[DIRECTIONS FOR THIS TASK]
Given the material below, output exactly the lines from the line with "### SEND_STOP -/" to the line with "(s.issueStop).inputs = s.inputs := rfl", both ends included, and no other lines.

[EXCERPTED RECORDS]
>>>>

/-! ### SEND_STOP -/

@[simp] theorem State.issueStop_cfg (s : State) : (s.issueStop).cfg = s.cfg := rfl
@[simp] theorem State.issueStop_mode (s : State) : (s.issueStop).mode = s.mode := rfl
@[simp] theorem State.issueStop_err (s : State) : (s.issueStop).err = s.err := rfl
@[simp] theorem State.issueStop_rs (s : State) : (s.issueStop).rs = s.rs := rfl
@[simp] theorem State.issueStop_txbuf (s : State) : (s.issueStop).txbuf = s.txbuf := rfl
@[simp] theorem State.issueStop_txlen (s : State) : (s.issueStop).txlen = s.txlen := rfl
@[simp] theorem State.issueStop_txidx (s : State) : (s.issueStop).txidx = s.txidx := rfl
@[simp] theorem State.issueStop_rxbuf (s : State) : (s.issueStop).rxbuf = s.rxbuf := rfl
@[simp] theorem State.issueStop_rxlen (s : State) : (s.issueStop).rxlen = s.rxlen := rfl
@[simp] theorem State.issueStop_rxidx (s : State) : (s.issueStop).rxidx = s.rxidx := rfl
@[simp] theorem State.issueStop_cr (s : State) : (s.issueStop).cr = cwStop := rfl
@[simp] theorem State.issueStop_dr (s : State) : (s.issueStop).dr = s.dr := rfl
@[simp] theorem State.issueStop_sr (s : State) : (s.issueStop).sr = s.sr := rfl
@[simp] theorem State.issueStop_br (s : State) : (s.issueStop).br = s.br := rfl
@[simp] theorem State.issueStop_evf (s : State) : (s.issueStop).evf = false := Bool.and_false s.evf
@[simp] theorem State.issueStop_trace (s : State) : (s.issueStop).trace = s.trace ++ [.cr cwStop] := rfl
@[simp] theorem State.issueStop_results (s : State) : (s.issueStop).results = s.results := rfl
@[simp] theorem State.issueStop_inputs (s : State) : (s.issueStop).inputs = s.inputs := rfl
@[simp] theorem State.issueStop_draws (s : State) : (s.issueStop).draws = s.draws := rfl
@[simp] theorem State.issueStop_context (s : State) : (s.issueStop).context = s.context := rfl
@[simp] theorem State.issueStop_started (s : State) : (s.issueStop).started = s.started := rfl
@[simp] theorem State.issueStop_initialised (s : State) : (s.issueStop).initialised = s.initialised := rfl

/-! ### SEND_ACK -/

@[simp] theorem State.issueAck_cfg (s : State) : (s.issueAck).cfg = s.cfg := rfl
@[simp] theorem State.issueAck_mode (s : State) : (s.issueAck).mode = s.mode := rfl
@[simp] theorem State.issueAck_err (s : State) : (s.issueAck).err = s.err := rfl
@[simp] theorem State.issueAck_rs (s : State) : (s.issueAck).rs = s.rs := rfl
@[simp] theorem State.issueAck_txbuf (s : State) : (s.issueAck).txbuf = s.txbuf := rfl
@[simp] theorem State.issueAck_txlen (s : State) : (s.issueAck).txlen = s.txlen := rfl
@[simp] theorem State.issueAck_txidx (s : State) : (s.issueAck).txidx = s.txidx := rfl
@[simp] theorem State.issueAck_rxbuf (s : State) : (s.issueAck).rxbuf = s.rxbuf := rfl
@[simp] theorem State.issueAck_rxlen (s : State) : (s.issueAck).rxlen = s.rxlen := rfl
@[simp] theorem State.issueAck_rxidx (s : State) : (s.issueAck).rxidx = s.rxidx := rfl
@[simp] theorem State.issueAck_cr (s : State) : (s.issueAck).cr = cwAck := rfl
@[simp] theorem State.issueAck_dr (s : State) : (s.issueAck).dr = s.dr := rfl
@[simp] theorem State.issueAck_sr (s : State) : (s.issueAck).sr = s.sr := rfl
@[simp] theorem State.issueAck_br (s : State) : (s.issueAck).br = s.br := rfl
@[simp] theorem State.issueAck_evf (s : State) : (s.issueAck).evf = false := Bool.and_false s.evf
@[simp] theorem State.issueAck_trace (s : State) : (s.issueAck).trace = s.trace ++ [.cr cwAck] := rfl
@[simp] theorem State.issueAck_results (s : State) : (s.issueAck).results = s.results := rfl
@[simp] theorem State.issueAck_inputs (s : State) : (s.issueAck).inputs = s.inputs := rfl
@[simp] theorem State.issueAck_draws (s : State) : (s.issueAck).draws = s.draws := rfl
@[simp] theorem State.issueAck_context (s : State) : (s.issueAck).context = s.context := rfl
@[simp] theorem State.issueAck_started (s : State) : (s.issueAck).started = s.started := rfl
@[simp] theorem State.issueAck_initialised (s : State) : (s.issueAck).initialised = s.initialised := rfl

<<<<
>>>>

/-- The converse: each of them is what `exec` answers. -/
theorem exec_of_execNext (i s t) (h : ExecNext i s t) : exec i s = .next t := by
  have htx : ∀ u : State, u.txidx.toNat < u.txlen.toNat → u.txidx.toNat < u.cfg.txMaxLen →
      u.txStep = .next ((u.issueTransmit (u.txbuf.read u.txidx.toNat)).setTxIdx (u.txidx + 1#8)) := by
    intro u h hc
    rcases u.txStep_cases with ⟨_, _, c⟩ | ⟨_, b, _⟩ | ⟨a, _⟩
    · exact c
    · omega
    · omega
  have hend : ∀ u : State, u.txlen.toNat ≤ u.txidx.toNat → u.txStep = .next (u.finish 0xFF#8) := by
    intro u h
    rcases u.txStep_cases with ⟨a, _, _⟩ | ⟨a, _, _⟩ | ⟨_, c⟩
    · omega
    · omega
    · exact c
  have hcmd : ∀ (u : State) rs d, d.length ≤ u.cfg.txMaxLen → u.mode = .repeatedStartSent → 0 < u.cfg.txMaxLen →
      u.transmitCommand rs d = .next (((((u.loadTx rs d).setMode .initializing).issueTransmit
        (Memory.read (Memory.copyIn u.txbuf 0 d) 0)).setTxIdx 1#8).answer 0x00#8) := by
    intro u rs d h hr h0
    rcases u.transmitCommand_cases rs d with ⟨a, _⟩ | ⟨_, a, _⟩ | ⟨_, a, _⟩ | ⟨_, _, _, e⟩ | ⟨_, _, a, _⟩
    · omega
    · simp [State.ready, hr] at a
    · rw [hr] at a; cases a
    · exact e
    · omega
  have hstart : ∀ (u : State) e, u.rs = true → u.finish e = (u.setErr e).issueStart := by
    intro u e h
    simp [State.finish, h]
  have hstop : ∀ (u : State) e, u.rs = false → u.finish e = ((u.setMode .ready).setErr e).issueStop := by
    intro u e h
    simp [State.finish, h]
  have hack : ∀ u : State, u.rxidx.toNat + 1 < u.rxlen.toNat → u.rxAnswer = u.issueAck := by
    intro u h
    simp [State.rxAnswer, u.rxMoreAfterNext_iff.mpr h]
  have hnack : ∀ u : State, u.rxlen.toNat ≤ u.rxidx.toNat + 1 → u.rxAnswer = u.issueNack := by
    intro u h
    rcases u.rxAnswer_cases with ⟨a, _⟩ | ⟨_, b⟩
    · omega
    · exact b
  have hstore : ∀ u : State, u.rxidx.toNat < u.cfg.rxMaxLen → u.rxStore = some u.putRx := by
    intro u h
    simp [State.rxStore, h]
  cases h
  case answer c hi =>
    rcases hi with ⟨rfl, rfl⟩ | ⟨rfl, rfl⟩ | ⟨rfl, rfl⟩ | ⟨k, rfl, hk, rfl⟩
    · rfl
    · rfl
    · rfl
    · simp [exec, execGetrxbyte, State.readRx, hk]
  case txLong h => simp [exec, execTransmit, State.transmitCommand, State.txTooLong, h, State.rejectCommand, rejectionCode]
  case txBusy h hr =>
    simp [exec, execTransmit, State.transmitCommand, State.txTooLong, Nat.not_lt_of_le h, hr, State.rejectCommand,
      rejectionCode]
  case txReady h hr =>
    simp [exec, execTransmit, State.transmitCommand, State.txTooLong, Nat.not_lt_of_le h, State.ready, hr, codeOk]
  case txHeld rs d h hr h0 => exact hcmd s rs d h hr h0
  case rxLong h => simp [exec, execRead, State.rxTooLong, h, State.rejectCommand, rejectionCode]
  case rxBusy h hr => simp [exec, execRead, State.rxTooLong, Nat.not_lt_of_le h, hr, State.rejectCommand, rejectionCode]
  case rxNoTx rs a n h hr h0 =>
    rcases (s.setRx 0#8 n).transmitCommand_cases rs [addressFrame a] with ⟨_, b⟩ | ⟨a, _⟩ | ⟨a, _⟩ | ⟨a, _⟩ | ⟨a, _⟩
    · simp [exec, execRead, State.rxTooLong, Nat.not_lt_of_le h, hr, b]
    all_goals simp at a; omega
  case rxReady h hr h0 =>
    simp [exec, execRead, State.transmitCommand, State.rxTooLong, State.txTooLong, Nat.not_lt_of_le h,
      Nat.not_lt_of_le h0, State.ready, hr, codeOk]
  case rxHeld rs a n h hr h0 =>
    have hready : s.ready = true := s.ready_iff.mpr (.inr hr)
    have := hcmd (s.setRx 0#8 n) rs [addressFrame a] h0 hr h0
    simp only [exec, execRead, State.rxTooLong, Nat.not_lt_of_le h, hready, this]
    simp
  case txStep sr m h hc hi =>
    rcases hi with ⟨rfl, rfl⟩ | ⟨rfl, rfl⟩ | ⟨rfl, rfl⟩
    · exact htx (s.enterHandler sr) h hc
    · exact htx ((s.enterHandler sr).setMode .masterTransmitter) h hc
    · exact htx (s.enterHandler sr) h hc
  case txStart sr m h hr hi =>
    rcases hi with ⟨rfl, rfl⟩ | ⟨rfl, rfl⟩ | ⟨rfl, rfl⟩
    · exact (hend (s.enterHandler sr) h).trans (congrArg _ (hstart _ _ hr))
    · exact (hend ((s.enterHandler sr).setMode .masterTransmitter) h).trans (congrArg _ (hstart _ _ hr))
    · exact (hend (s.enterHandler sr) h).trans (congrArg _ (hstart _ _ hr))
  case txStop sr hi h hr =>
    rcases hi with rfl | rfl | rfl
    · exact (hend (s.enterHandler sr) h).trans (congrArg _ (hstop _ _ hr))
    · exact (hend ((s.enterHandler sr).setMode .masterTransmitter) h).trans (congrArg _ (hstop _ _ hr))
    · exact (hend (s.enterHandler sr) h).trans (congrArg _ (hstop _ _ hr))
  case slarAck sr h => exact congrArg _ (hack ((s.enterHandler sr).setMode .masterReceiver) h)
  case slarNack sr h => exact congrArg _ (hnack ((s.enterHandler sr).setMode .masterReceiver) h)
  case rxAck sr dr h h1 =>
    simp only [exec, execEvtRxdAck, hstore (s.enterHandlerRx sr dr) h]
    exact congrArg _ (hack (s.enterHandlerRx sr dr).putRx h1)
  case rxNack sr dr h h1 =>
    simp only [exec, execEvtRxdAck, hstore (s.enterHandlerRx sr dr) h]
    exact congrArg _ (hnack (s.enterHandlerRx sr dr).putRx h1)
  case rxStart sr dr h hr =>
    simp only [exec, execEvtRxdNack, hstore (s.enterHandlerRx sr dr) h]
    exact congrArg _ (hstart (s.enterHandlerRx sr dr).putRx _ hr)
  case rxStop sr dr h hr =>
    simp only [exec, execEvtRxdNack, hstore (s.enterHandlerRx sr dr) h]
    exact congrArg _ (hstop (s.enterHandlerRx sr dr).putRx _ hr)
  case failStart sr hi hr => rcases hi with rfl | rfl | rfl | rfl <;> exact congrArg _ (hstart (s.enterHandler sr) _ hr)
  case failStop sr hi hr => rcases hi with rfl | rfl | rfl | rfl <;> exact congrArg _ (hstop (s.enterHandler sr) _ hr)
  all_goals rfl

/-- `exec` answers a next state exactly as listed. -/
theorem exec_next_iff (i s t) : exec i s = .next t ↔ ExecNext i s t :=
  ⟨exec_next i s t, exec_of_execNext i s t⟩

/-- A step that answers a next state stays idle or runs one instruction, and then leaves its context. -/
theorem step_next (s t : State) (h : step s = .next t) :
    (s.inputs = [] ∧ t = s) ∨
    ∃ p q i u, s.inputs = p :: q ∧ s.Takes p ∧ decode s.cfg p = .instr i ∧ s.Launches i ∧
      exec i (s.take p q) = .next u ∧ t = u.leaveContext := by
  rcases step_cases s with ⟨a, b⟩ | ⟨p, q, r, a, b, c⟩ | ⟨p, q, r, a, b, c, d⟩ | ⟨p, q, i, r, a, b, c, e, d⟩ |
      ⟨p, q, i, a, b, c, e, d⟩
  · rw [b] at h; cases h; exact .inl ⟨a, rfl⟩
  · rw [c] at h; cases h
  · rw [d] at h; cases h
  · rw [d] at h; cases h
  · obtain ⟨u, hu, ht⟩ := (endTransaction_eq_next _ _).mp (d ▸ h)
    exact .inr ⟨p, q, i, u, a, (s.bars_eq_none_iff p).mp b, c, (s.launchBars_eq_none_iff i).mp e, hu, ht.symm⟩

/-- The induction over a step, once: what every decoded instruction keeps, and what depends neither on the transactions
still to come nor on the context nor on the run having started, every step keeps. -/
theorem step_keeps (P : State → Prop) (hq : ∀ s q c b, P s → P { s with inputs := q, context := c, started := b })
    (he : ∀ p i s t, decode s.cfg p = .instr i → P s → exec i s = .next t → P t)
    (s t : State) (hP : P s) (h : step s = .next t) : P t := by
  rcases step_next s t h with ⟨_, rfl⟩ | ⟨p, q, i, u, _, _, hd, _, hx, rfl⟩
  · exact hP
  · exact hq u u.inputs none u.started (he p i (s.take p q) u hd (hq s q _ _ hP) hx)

<<<<
>>>>

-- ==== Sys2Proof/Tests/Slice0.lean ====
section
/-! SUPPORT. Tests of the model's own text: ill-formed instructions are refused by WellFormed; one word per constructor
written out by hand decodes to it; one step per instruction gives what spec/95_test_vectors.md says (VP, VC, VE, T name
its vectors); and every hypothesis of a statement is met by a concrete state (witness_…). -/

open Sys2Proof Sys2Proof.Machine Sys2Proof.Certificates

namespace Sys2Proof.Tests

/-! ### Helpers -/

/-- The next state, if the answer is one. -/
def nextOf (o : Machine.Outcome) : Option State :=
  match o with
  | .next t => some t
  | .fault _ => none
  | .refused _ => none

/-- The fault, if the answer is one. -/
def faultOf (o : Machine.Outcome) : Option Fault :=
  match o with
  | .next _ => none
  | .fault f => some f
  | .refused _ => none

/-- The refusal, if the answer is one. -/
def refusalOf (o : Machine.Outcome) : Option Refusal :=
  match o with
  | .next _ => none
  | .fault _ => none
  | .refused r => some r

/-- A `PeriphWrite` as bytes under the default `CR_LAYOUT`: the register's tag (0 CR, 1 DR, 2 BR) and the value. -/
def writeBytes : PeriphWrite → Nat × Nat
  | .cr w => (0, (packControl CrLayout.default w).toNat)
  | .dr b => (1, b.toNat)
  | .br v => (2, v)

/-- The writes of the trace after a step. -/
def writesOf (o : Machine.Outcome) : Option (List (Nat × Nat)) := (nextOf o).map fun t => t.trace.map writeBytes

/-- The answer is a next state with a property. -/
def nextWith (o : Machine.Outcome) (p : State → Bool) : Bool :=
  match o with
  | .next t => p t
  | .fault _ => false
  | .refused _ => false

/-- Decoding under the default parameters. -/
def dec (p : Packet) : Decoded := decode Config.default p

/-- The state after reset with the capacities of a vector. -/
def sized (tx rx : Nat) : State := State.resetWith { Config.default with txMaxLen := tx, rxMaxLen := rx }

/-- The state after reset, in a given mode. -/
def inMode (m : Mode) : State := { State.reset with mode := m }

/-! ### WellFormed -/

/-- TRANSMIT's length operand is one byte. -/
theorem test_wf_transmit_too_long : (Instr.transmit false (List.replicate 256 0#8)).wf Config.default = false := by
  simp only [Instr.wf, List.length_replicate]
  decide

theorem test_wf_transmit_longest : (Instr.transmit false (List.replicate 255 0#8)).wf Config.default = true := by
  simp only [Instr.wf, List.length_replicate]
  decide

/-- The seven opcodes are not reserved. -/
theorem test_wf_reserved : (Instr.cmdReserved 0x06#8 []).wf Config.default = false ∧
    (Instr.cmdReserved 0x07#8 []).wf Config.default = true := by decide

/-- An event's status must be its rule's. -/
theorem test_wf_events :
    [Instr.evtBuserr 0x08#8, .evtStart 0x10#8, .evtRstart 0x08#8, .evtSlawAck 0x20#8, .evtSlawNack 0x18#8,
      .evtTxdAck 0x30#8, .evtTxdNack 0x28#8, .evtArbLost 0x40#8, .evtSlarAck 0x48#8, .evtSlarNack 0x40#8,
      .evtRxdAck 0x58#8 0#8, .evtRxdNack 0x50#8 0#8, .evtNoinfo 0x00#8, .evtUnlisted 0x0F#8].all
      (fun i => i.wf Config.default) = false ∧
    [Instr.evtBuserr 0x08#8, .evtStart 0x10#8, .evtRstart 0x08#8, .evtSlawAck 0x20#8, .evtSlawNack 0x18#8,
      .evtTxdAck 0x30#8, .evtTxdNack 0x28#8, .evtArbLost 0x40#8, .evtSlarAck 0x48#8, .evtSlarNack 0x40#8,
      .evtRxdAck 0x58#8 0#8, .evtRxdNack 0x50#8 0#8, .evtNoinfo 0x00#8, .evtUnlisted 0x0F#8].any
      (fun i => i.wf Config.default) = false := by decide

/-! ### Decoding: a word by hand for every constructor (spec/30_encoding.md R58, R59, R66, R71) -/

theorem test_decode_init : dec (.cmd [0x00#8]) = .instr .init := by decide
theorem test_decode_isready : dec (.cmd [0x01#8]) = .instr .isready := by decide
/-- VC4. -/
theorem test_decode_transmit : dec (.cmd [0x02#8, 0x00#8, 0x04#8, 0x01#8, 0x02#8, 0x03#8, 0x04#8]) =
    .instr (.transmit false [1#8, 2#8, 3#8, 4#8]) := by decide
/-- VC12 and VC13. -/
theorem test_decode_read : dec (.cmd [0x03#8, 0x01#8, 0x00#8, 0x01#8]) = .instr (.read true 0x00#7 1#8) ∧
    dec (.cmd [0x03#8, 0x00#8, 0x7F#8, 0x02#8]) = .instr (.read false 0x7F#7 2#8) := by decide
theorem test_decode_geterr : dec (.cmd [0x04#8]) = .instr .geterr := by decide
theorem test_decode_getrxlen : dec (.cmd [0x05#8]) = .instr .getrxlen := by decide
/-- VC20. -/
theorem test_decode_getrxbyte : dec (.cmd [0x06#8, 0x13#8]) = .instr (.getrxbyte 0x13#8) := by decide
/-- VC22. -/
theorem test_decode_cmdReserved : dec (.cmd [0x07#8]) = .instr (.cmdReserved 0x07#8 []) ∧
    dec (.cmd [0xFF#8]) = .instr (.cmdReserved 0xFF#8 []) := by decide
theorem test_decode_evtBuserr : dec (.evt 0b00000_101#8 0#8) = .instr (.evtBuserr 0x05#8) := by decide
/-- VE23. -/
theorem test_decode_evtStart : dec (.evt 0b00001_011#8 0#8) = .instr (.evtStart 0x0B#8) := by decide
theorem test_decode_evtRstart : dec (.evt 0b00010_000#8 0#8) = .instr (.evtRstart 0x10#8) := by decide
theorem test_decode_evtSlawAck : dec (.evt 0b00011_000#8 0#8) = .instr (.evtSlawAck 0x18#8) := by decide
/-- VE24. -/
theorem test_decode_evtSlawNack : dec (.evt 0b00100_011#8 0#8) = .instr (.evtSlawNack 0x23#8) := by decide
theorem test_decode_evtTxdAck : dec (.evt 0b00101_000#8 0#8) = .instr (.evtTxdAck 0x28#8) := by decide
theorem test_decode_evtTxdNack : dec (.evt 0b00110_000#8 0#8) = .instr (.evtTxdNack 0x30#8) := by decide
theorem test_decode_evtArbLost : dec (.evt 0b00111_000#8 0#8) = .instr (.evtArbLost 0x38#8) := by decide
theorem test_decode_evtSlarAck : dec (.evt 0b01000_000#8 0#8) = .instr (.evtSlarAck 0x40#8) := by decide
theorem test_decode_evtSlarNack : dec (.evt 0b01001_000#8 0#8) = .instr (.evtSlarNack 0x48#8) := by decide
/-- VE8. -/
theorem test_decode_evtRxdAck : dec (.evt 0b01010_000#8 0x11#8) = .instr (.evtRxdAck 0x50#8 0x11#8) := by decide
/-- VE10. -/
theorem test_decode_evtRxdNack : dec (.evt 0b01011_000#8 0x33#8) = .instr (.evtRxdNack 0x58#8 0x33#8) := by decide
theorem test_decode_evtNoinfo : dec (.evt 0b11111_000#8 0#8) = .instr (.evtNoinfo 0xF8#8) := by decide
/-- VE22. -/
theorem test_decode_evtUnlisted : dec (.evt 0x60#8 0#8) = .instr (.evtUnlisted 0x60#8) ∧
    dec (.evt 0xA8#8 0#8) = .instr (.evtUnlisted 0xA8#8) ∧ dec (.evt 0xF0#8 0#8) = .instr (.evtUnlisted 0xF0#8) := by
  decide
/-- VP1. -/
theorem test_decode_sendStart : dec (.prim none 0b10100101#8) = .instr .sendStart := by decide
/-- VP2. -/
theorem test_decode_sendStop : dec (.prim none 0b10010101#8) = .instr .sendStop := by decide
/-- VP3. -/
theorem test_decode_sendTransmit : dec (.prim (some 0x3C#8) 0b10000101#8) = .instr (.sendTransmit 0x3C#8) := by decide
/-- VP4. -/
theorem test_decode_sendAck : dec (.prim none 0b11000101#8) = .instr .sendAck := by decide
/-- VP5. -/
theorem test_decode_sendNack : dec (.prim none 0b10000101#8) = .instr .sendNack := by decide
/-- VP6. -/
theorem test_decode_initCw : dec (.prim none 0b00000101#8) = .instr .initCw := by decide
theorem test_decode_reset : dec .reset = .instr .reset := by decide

<<<<

[PROBLEM SOLUTION]
/-! ### SEND_STOP -/

@[simp] theorem State.issueStop_cfg (s : State) : (s.issueStop).cfg = s.cfg := rfl
@[simp] theorem State.issueStop_mode (s : State) : (s.issueStop).mode = s.mode := rfl
@[simp] theorem State.issueStop_err (s : State) : (s.issueStop).err = s.err := rfl
@[simp] theorem State.issueStop_rs (s : State) : (s.issueStop).rs = s.rs := rfl
@[simp] theorem State.issueStop_txbuf (s : State) : (s.issueStop).txbuf = s.txbuf := rfl
@[simp] theorem State.issueStop_txlen (s : State) : (s.issueStop).txlen = s.txlen := rfl
@[simp] theorem State.issueStop_txidx (s : State) : (s.issueStop).txidx = s.txidx := rfl
@[simp] theorem State.issueStop_rxbuf (s : State) : (s.issueStop).rxbuf = s.rxbuf := rfl
@[simp] theorem State.issueStop_rxlen (s : State) : (s.issueStop).rxlen = s.rxlen := rfl
@[simp] theorem State.issueStop_rxidx (s : State) : (s.issueStop).rxidx = s.rxidx := rfl
@[simp] theorem State.issueStop_cr (s : State) : (s.issueStop).cr = cwStop := rfl
@[simp] theorem State.issueStop_dr (s : State) : (s.issueStop).dr = s.dr := rfl
@[simp] theorem State.issueStop_sr (s : State) : (s.issueStop).sr = s.sr := rfl
@[simp] theorem State.issueStop_br (s : State) : (s.issueStop).br = s.br := rfl
@[simp] theorem State.issueStop_evf (s : State) : (s.issueStop).evf = false := Bool.and_false s.evf
@[simp] theorem State.issueStop_trace (s : State) : (s.issueStop).trace = s.trace ++ [.cr cwStop] := rfl
@[simp] theorem State.issueStop_results (s : State) : (s.issueStop).results = s.results := rfl
@[simp] theorem State.issueStop_inputs (s : State) : (s.issueStop).inputs = s.inputs := rfl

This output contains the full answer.